* [WORK TO BE COMPLETED] Please give back only the lines below from the one containing "def keepD (pred" to the one containing "(.vperm x) =>", each repeated word for word, both ends included.

(Collected data entries)
──────
-- ==== Sys2Proof/Machine/Commands.lean ====
section
/-! DEFINITION. Engine commands on their path (R97, R194, R222): what a command reads, writes and locks, when it may start, and
when a started one may take effect. -/

namespace Sys2Proof.Machine

open Sys2Proof.Machine.Num

/-! ### A command's operands and registers -/

/-- Operand `i` of a command. -/
def Cmd.val (c : Cmd) (i : Nat) : Nat := (c.ops.getD i { v := 0, tag := 0 }).v.toNat

/-- The address bits of operand `i`. -/
def Cmd.ptr (c : Cmd) (i : Nat) : Nat := c.val i % 2 ^ 57

/-- A destination whose old elements a predicate keeps. -/
def keepD (pred d : Nat) : List Nat := if pred = 0 then [] else [d]

/-- The vector registers that a command reads, and those it writes. -/
def vregsOf : Decoded → List Nat × List Nat
  | .std (.vadd x) | .std (.vsub x) | .std (.vmul x) | .std (.vmin x) | .std (.vmax x) | .std (.vand x)
  | .std (.vor x) | .std (.vxor x) | .std (.vshl x) | .std (.vshr x) | .std (.vsra x) | .std (.vperm x) =>
    (keepD x.pred.val x.d.val ++ [x.a.val, x.b.val], [x.d.val])
  | .std (.vfma x) | .std (.vfms x) => (keepD x.pred.val x.d.val ++ [x.a.val, x.b.val, x.c.val], [x.d.val])
  | .std (.vredsum x) => (if x.flag then [x.a.val, x.c.val] else [x.a.val], [x.d.val])
  | .std (.vdot x) => (if x.flag then [x.a.val, x.b.val, x.c.val] else [x.a.val, x.b.val], [x.d.val])
  | .std (.vabs x) | .std (.vneg x) | .std (.vrcp x) | .std (.vrsq x) | .std (.vexp x) | .std (.vtanh x)
  | .std (.vmov x) => (keepD x.pred.val x.d.val ++ [x.a.val], [x.d.val])
  | .std (.vredmax x) | .std (.vredmin x) => ([x.a.val], [x.d.val])
  | .std (.vcvt x) => ([x.d.val, x.a.val], [x.d.val])
  | .std (.vcmpEq x) | .std (.vcmpNe x) | .std (.vcmpLt x) | .std (.vcmpLe x) => ([x.a.val, x.b.val], [])
  | .std (.vsel x) => ([x.a.val, x.b.val], [x.d.val])
  | .std (.vbcast x) => (keepD x.pred.val x.d.val, [x.d.val])
  | .std (.vext x) => ([x.a.val], [])
  | .std (.vld x) | .std (.vldf x) => (keepD x.pred.val x.d.val, [x.d.val])
  | .std (.vst x) | .std (.vstf x) => ([x.d.val], [])
  | .std (.vldx x) => (keepD x.pred.val x.d.val ++ [x.b.val], [x.d.val])
  | .std (.vstx x) => ([x.d.val, x.b.val], [])
  | .std (.vpack x) => ([x.a.val, x.b.val], [x.d.val])
  | .std (.vunpk x) => ([x.a.val], [x.d.val])
  | .std (.vrot x) => (keepD x.pred.val x.d.val ++ [x.a.val], [x.d.val])
  | .std (.vtopk x) => ([x.d.val, x.d.val + 1, x.a.val, x.b.val], [x.d.val, x.d.val + 1])
  | .std (.vsig x) => ([x.d.val, x.a.val], [x.d.val])
  | .std (.msclRow x) | .std (.msclCol x) => ([x.a.val], [])
  | .std (.mrdRow x) | .std (.mrdCol x) => ([], [x.d.val])
  | .pbnd x => ([], [2 * x.half.val, 2 * x.half.val + 1])
  | _ => ([], [])

/-- The mask registers that a command writes. -/
def mregsOf : Decoded → List Nat
  | .std (.vcmpEq x) | .std (.vcmpNe x) | .std (.vcmpLt x) | .std (.vcmpLe x) => [x.d.val]
  | .std (.vmovGm x) => [x.d.val]
  | .std (.vmovMm x) | .std (.mand x) | .std (.mor x) | .std (.mnot x) => [x.d.val]
  | _ => []

/-- Engine commands that push into a result FIFO (R117, R118): 8 is mres, 9 vres. -/
def pushesFifo : Decoded → Option Nat
  | .std (.mrdEl _) | .std (.mdirPush _) => some 8
  | .std (.vext _) | .std (.vmovMq _) | .std (.mpop _) | .std (.mfirst _) => some 9
  | .qsig _ => some 9
  | _ => none

/-! ### Elements (R119, R193) -/

/-- Whether a predicate lets element `i` of width `w` take part: a mask bit governs two 8-bit elements. -/
def active (mask : BitVec 64) (pred w i : Nat) : Bool :=
  pred == 0 || mask.getLsbD (if w = 8 then i / 2 else i)

/-- Elements of width `w` of a vector. -/
def elems (w : Nat) (v : Vec) : List Nat := (List.range (1024 / w)).map (fun i => v.toNat / 2 ^ (w * i) % 2 ^ w)

/-- The vector of elements, the first lowest; elements beyond the list are 0. -/
def ofElems (w : Nat) (l : List Nat) : Vec :=
  BitVec.ofNat 1024 (l.foldr (fun x acc => x % 2 ^ w + acc * 2 ^ w) 0)

def State.vreg (s : State) (k n : Nat) : VVal := Tab.get { v := 0, tag := 0 } (s.task k).v n
def State.mreg (s : State) (k n : Nat) : BitVec 64 := Tab.get 0 (s.task k).m n

/-! ### Scratchpad accesses -/

/-- An address reduced to the 57 bits of a pointer. -/
def wrapAddr (a : Int) : Nat := (a % ((2 ^ 57 : Nat) : Int)).toNat

/-- An element's scratchpad address as it is formed (R206, R207): one below 0, with all the element's bytes, or beyond the 57 bits
is out of range (R87), and keeps its low bits (R88). -/
def farAddr (a : Int) : Nat :=
  if a < 0 then 2 ^ 57 + wrapAddr a else a.toNat

/-- The elements that take part, of `n`. -/
def parts (mask : BitVec 64) (pred w n : Nat) : List Nat := (List.range n).filter (active mask pred w)

/-- The bytes of an element of a format code (R123), Q4X apart. -/
def fmtBytes : Nat → Nat
  | 1 | 7 | 12 => 4
  | 2 | 3 | 9 | 11 => 2
  | _ => 1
──────
* [WRITTEN REPLY]
def keepD (pred d : Nat) : List Nat := if pred = 0 then [] else [d]

/-- The vector registers that a command reads, and those it writes. -/
def vregsOf : Decoded → List Nat × List Nat
  | .std (.vadd x) | .std (.vsub x) | .std (.vmul x) | .std (.vmin x) | .std (.vmax x) | .std (.vand x)
  | .std (.vor x) | .std (.vxor x) | .std (.vshl x) | .std (.vshr x) | .std (.vsra x) | .std (.vperm x) =>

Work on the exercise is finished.